Databricks Semantic Model Set-Up
Script Purpose
This script was created as part of the Tabular Editor x Databricks series. In Databricks Unity Catalog it is not possible to use capital letters in table names. A common way to make tables names more readable without using capital letters is to adopt snake_case. Also, whilst column names can contain spaces, it is often advised against as these can be cumbersome to work with, meaning data engineers most often use snake_case, camelCase or PascalCase.
However, we want users of our Semantic Model to see business friendly names in our model.
The following script will loop through all tables in the model and make sure friendly, Proper Case formatting is applied.

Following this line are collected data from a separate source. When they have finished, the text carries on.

theorem execMigrateShardOut_only (ring : ℕ) (rseq : BitVec 32) (s : State) {t' : State} (h : (execMigrateShardOut ring rseq s) = .next t') :
    OnlyIn [.out, .freeCnt, .regs, .host, .cmds, .seqs, .mgmt, .tap, .fab, .rma, .sec, .act] s t' := by
  unfold execMigrateShardOut at h
  unfold migRow at h
  try dsimp only at h
  repeat' (first | cases h | split at h)
  all_goals repeat' (first | exact List.Subset.refl _ | decide | (with_reducible exact OnlyIn.refl _ _) | (with_reducible refine OnlyIn.ite' ?_ ?_) | (with_reducible apply OnlyIn.via; (first | apply admitMigrate_only); on_goal 1 => decide) | ((with_reducible apply OnlyIn.andThen (m := [.out, .freeCnt, .regs, .host, .cmds, .seqs, .mgmt, .tap, .fab, .rma, .sec, .act])); (on_goal 2 => (with_reducible apply admitting_only))) | split | intro x)

theorem execMigrateShardIn_only (ring : ℕ) (rseq : BitVec 32) (s : State) {t' : State} (h : (execMigrateShardIn ring rseq s) = .next t') :
    OnlyIn [.out, .freeCnt, .regs, .host, .cmds, .seqs, .mgmt, .tap, .fab, .rma, .sec, .act] s t' := by
  unfold execMigrateShardIn at h
  unfold migRow at h
  try dsimp only at h
  repeat' (first | cases h | split at h)
  all_goals repeat' (first | exact List.Subset.refl _ | decide | (with_reducible exact OnlyIn.refl _ _) | (with_reducible refine OnlyIn.ite' ?_ ?_) | (with_reducible apply OnlyIn.via; (first | apply admitMigrate_only); on_goal 1 => decide) | ((with_reducible apply OnlyIn.andThen (m := [.out, .freeCnt, .regs, .host, .cmds, .seqs, .mgmt, .tap, .fab, .rma, .sec, .act])); (on_goal 2 => (with_reducible apply admitting_only))) | split | intro x)

theorem execMigratePromote_only (ring : ℕ) (rseq : BitVec 32) (s : State) {t' : State} (h : (execMigratePromote ring rseq s) = .next t') :
    OnlyIn [.out, .freeCnt, .regs, .host, .cmds, .seqs, .mgmt, .tap, .fab, .sec, .act] s t' := by
  unfold execMigratePromote at h
  unfold migRow at h
  try dsimp only at h
  repeat' (first | cases h | split at h)
  all_goals repeat' (first | exact List.Subset.refl _ | decide | (with_reducible exact OnlyIn.refl _ _) | (with_reducible refine OnlyIn.ite' ?_ ?_) | (with_reducible apply OnlyIn.via; (first | apply admitPromote_only); on_goal 1 => decide) | ((with_reducible apply OnlyIn.andThen (m := [.out, .freeCnt, .regs, .host, .cmds, .seqs, .mgmt, .tap, .fab, .sec, .act])); (on_goal 2 => (with_reducible apply admitting_only))) | split | intro x)

theorem execMigrateSwitch_only (ring : ℕ) (rseq : BitVec 32) (s : State) {t' : State} (h : (execMigrateSwitch ring rseq s) = .next t') :
    OnlyIn [.out, .freeCnt, .regs, .host, .cmds, .seqs, .mgmt, .tap, .fab, .rma, .sec, .act] s t' := by
  unfold execMigrateSwitch at h
  try dsimp only at h
  repeat' (first | cases h | split at h)
  all_goals repeat' (first | (with_reducible exact OnlyIn.refl _ _) | (with_reducible refine OnlyIn.ite' ?_ ?_) | (with_reducible apply OnlyIn.via; (first | apply endAtAdmission_only | apply finish_only | apply migCopy_only | apply setSeq_only | apply stepFree_only); on_goal 1 => decide) | split)

theorem execOldCopyFree_only (seq : ℕ) (s : State) {t' : State} (h : (execOldCopyFree seq s) = .next t') :
    OnlyIn [.seqs] s t' := by
  unfold execOldCopyFree at h
  try dsimp only at h
  repeat' (first | cases h | split at h)
  all_goals repeat' (first | (with_reducible exact OnlyIn.refl _ _) | (with_reducible refine OnlyIn.ite' ?_ ?_) | (with_reducible apply OnlyIn.via; (first | apply setSeq_only); on_goal 1 => decide))

theorem takeDemote_only (port : ℕ) (src : BitVec 16) (seq : ℕ) (newHome : BitVec 16) (ack : Bool) (s : State) :
    OnlyIn [.fab] s (takeDemote port src seq newHome ack s) := by
  unfold takeDemote
  try dsimp only
  repeat' (first | (with_reducible exact OnlyIn.refl _ _) | (with_reducible refine OnlyIn.ite' ?_ ?_) | (with_reducible apply OnlyIn.via; (first | apply takeInbox_only); on_goal 1 => decide) | split)

theorem execRxDemote_only (port : ℕ) (src : BitVec 16) (seq : ℕ) (newHome : BitVec 16) (s : State) {t' : State} (h : (execRxDemote port src seq newHome s) = .next t') :
    OnlyIn [.out, .regs, .host, .seqs, .mgmt, .tap, .fab, .act] s t' := by
  unfold execRxDemote at h
  try dsimp only at h
  repeat' (first | cases h | split at h)
  all_goals repeat' (first | (with_reducible exact OnlyIn.refl _ _) | (with_reducible refine OnlyIn.ite' ?_ ?_) | (with_reducible apply OnlyIn.via; (first | apply takeDemote_only | apply setSeq_only | apply sendDemote_only); on_goal 1 => decide))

Whilst doing this, it will also apply some best practice recommendations, setting default summarisation for all columns to none and also setting format strings for DateTime type fields (this script is set up to use format ‘yyyy-mm-dd' but you can alter the script at line 61 if you prefer)
Note
This script is not strictly for use with only Databricks – use it with any model you like, regardless of data source, but it has been built with some of the limitations of Databricks in mind.
Script
Databricks Semantic Model Set-Up
/*
* Title: Databricks Semantic Model Set-Up
* Author: Johnny Winter, greyskullanalytics.com
*
* This script, when executed, will loop through all tables and columns in the model and rename with friendly names.
* Names in snake_case, camelCase or PascalCase will all be converted to Proper Case.
* No table selections are required as all tables in the model will be processed, simply run the script.
* Whilst looping though columns it also sets default summarization to none and sets a format string for all DateTime type fields
* (currently it sets format 'yyyy-mm-dd' but you can change this on line 61 if you wish).
*
*/
using System;
using System.Globalization;
//create script as class so it can be reused
class p {
public static void ConvertCase(dynamic obj)
{
TextInfo textInfo = CultureInfo.CurrentCulture.TextInfo;
//replace underscores with a space
var oldName = obj.Name.Replace("_", " ");
var newName = new System.Text.StringBuilder();
for(int i = 0; i < oldName.Length; i++) {
// First letter should always be capitalized:
if(i == 0) newName.Append(Char.ToUpper(oldName[i]));
// A sequence of two uppercase letters followed by a lowercase letter should have a space inserted
// after the first letter:
else if(i + 2 < oldName.Length && char.IsLower(oldName[i + 2]) && char.IsUpper(oldName[i + 1]) && char.IsUpper(oldName[i]))
{
newName.Append(oldName[i]);
newName.Append(" ");
}
// All other sequences of a lowercase letter followed by an uppercase letter, should have a space
// inserted after the first letter:
else if(i + 1 < oldName.Length && char.IsLower(oldName[i]) && char.IsUpper(oldName[i+1]))
{
newName.Append(oldName[i]);
newName.Append(" ");
}
else
{
newName.Append(oldName[i]);
}
}
//apply Proper Case where this has not already been taken care of above
obj.Name = textInfo.ToTitleCase(newName.ToString());
}
}
foreach(var t in Model.Tables) {
//convert table names
p.ConvertCase(t);
//convert column names
foreach(var c in t.Columns) {
p.ConvertCase(c);
c.SummarizeBy = AggregateFunction.None;
if (c.DataType == DataType.DateTime)
{c.FormatString = "yyyy-mm-dd";}
}
}
Explanation
This script, when executed, will loop through all tables and columns in the model and rename with friendly names. Names in snake_case, camelCase or PascalCase will all be converted to Proper Case. No table selections are required as all tables in the model will be processed, simply run the script. Whilst looping though columns it also sets default summarization to none and sets a format string for all DateTime type fields.